TASK DIRECTIONS: Scan the data. Collect each line that contains the word "KeepsTimers".

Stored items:

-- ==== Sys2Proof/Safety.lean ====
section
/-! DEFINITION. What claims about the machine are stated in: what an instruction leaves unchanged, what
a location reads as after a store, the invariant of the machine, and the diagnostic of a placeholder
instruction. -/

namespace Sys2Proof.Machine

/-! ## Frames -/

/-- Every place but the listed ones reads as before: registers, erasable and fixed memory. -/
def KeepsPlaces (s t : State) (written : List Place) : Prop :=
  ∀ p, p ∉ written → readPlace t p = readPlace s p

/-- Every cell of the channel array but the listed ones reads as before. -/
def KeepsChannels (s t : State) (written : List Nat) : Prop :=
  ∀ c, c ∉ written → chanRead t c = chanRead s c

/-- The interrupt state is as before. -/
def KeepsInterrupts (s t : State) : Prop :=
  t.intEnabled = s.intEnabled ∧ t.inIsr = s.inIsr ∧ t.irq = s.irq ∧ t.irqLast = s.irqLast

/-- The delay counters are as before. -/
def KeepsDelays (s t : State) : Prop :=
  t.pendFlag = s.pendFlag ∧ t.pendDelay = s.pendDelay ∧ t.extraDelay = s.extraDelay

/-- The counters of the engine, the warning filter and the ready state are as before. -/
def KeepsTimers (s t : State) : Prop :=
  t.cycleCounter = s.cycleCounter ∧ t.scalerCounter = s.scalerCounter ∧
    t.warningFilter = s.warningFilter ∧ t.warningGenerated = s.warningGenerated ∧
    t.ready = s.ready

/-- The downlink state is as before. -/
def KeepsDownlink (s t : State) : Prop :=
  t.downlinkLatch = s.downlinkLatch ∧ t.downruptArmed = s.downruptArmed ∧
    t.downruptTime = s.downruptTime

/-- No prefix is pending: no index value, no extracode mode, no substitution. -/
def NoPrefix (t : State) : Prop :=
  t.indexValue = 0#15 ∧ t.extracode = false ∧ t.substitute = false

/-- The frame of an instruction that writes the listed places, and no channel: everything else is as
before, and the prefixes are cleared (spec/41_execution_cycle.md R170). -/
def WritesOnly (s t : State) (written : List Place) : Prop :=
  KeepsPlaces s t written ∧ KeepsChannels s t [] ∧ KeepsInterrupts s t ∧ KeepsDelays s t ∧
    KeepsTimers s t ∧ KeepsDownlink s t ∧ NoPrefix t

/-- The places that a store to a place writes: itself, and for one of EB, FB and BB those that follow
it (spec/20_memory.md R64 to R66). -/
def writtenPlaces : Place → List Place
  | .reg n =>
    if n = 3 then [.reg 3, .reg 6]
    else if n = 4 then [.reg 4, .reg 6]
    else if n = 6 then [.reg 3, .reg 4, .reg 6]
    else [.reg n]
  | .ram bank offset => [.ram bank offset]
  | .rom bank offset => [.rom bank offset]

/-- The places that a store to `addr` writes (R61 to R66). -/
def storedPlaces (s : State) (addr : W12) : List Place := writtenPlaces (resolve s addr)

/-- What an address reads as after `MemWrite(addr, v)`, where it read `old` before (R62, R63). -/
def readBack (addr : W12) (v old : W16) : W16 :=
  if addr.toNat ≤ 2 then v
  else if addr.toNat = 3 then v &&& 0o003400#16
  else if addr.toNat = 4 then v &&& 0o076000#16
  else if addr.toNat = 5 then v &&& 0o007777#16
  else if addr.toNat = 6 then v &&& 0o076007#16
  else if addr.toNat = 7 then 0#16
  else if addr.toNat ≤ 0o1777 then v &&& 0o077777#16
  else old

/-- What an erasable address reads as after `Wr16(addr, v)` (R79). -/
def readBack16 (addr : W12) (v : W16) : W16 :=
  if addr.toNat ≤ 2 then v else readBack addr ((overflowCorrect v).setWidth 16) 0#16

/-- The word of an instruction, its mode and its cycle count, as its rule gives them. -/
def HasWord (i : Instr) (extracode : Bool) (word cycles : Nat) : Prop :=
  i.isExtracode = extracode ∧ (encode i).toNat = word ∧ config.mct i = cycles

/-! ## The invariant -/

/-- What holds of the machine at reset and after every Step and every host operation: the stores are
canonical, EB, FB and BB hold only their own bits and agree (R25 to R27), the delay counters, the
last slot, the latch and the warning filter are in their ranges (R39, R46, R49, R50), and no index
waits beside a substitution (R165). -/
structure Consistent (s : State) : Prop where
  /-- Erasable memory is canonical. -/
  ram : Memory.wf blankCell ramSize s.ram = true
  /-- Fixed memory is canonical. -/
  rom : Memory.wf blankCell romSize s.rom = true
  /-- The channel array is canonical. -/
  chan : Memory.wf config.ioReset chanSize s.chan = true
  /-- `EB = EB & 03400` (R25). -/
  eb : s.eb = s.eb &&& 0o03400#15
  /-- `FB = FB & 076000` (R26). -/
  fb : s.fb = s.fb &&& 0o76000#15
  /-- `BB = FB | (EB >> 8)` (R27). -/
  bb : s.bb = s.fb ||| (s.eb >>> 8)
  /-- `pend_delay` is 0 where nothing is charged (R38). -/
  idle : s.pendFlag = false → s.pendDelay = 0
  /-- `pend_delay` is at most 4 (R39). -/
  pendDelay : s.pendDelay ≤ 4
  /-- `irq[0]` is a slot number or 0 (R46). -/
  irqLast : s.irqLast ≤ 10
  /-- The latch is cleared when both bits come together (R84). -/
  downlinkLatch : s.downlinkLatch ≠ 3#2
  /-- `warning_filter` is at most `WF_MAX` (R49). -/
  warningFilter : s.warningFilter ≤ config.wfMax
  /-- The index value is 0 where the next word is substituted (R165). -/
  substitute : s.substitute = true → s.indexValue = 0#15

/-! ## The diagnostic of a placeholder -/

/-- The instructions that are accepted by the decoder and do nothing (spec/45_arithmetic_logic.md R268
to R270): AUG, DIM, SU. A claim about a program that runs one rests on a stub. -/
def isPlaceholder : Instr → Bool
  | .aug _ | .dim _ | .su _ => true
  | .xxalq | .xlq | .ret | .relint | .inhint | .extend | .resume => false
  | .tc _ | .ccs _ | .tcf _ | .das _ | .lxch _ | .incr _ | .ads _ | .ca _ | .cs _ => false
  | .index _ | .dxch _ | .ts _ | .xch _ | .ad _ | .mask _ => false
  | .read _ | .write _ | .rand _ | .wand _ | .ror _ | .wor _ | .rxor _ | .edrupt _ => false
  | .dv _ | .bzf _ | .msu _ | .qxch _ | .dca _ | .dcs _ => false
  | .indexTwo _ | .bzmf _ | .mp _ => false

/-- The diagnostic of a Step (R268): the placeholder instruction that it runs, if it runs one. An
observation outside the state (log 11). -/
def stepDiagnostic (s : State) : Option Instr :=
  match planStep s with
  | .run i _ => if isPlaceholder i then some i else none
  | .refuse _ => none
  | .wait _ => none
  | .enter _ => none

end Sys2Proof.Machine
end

EXERCISE RESULT:
def KeepsTimers (s t : State) : Prop :=
    KeepsTimers s t ∧ KeepsDownlink s t ∧ NoPrefix t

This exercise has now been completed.